The intersection of 2 MultiIndex with sort=False does not preserve the order, whereas Index. intersection() does. This behavior does not seem to be intentional since the tests for difference and symmetric_difference are testing for order preservation.

For example:

import pandas as pd

arrays = [['bar', 'bar', 'baz', 'baz', 'foo', 'foo', 'qux', 'qux'],
          ['one', 'two', 'one', 'two', 'one', 'two', 'one', 'two']]
tuples = list(zip(*arrays))
idx = pd.MultiIndex.from_tuples(tuples, names=['first', 'second'])

left = idx[2::-1]
print(left)
#> MultiIndex([('baz', 'one'),
#>             ('bar', 'two'),
#>             ('bar', 'one')],
#>            names=['first', 'second'])
right = idx[:5]
print(right)
#> MultiIndex([('bar', 'one'),
#>             ('bar', 'two'),
#>             ('baz', 'one'),
#>             ('baz', 'two'),
#>             ('foo', 'one')],
#>            names=['first', 'second'])

# expected same order as left
intersect = left.intersection(right, sort=False)
print(intersect)
#> MultiIndex([('bar', 'two'),
#>             ('baz', 'one'),
#>             ('bar', 'one')],
#>            names=['first', 'second'])

Created on 2020-01-25 by the reprexpy package

I verified that my PR does not decrease performances.

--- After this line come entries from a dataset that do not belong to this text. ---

/-- The translation of an operation's bytes through the hub cache; none without a context or beyond the virtual space. -/
def linkXlate (s : State) (asid va n : Nat) (rd wr : Bool) : State × Option (List (Nat × Nat × Nat)) :=
  if (kfind s.contexts asid).isNone ∨ 2 ^ 48 < va + n ∨ 2 ^ 48 ≤ va then (s, none) else linkParts s asid va rd wr (partsBy 65536 va n)

/-- The operation may act outside the hub space. (DEDUCED, log 44) -/
def linkReady (s : State) : Bool := s.stage == .up

/-- WRITE. (DEDUCED, log 44) -/
def opWrite (s : State) (f : Frame) : Reply :=
  if f.asid = 0 then (if f.arg ≠ 0 ∨ f.conn < 64 then refuse s 5 else s.hubSpaceWrite f.addr.toNat f.payload)
  else if !linkReady s then refuse s 4
  else if f.arg ≠ 0 then refuse s 5
  else match linkXlate s f.asid f.addr.toNat f.payload.length false true with
    | (s, none) => refuse s 1
    | (s, some l) => done (l.foldl (fun s p => (s.homeStores p.1 (((f.payload.drop p.2.1).take p.2.2).map some)).heal p.1 p.2.2) s)

/-- READ. (DEDUCED, log 44) -/
def opRead (s : State) (f : Frame) : Reply :=
  let n := f.arg.toNat
  let bad := n = 0 ∨ 4096 < n ∨ f.len ≠ 0
  if f.asid = 0 then (if bad ∨ f.conn < 64 then refuse s 5 else s.hubSpaceRead f.addr.toNat n)
  else if !linkReady s then refuse s 4
  else if bad then refuse s 5
  else match linkXlate s f.asid f.addr.toNat n true false with
    | (s, none) => refuse s 1
    | (s, some l) =>
      if l.any (fun p => s.poisoned p.1 p.2.2) then refuse s 2
      else (s, 0, l.flatMap (fun p => bytesOf p.2.2 (s.homeBytes p.1 p.2.2)))

/-- SEND. -/
def opSend (s : State) (f : Frame) : Reply :=
  if f.arg = 0 then s.message0 f.payload else if f.arg = 1 then s.message1 f.payload else refuse s 5

/-- The fields of an ATOMIC keep their forms. -/
def atomicOk (f : Frame) : Bool :=
  let size := if f.arg.getLsbD 4 then 8 else 4
  let o := f.arg.toNat % 16
  decide (f.arg.toNat < 32) && decide (o ≤ 9) && f.payload.length == 16 && f.addr.toNat % size == 0 &&
  (size == 8 || (fieldOf f.payload 4 4 == 0 && fieldOf f.payload 12 4 == 0)) && (o == 9 || fieldOf f.payload 8 8 == 0)

/-- ATOMIC: at the home slice, atomic with the system-scope atomics of the device. (DEDUCED, log 44) -/
def opAtomic (s : State) (f : Frame) : Reply :=
  let size := if f.arg.getLsbD 4 then 8 else 4
  if f.asid = 0 then refuse s 5
  else if !linkReady s then refuse s 4
  else if !atomicOk f then refuse s 5
  else match linkXlate s f.asid f.addr.toNat size true true with
    | (s, some ((pa, _, _) :: _)) =>
      if s.poisoned pa size then refuse s 2
      else
        let x := modifySpot s 0 true size (fun old => aop (f.arg.toNat % 16) old (fieldOf f.payload 0 size) (fieldOf f.payload 8 size) (8 * size)) none (.pa pa)
        (x.1, 0, bytesOf 8 x.2)
    | (s, _) => refuse s 1

/-- SUBMIT. (DEDUCED, log 44) -/
def opSubmit (s : State) (f : Frame) : Reply :=
  if !linkReady s then refuse s 4
  else if f.asid = 0 then refuse s 5
  else if 32 ≤ f.arg.toNat ∨ f.len ≠ 0 then refuse s 5
  else match linkXlate s f.asid f.addr.toNat 256 true false with
    | (s, none) => refuse s 1
    | (s, some _) =>
      match s.enterQueue { queue := f.arg.toNat, addr := f.addr, asid := f.asid, core := 0, spare := false } with
      | (s, ok) => if ok then done s else refuse s 3

/-- The operation that a connection performs next. -/
def Conn.head (c : Conn) : Option Frame := c.held.find? (fun f => f.seq == c.next)

/-- The response leaves, acknowledging what has been received, and is sent again until it is acknowledged itself. -/
def State.respond (s : State) (key : Nat) (r : Remote) (f : Frame) (status : Nat) (payload : List Byte) : State :=
  match kfind s.hub.conns key with
  | some c =>
    let c := { c with ackOwed := none }
    let g := outFrame s c r f.conn (f.op + 0x80) f.seq status payload
    (s.emit g).modConn key (fun _ => { c with unacked := c.unacked ++ [{ frame := g, sent := s.cycle, times := 1 }] })
  | none => s.emit (outFrame s { remote := r, next := seqAdd f.seq 1 } r f.conn (f.op + 0x80) f.seq status payload)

I also modified the test for union. The implementation was preserving the order with sort=False but the tests were not verifying it.

@charlesdong1991
Copy link
Member

Very nice! @jeffzi

could you pls also create an issue and reference this PR to the issue?

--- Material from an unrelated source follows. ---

-- ==== Sys2Proof/Laws/Exec.lean ====
section
/-! SUPPORT. The arms of exec one by one: each instruction's meaning by name; and the slots of a bundle perform the same meanings. -/
namespace Sys2Proof.Machine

@jeffzi jeffzi force-pushed the fix-multiindex-intersection-sort branch from 7a066e6 to 8320d41 Compare January 26, 2020 10:08
@jeffzi
Copy link
Contributor Author

jeffzi commented Jan 26, 2020

I benchmarked the intersection of 2 arrays of tuples: master Vs this PR Vs suggestion by @jreback to take inspiration of difference.

I also looked at the implementation of Index.intersection and found that performances can be increased in the case of 2 monotonic MultiIndex.

@jreback If that's ok with you, I can commit the "mixed" version below.

iimport numpy as np
import pandas as pd
from pandas.testing import assert_index_equal

def master(self, other):
    return set(self._ndarray_values) & set(other._ndarray_values)

def pr(self, other):
    lvals = self._ndarray_values
    rvals = other._ndarray_values
    
    other_uniq = set(rvals)
    seen = set()
    return [x for x in lvals if x in other_uniq and not (x in seen or seen.add(x))]

def indexer(self, other):
    lvals = self._ndarray_values

    if self.is_monotonic and other.is_monotonic:
        rvals = other._ndarray_values
        return self._inner_indexer(lvals, rvals)[0]

    other_uniq = other.unique()
    indexer = other_uniq.get_indexer(lvals)
    indexer = indexer.take((indexer != -1).nonzero()[0])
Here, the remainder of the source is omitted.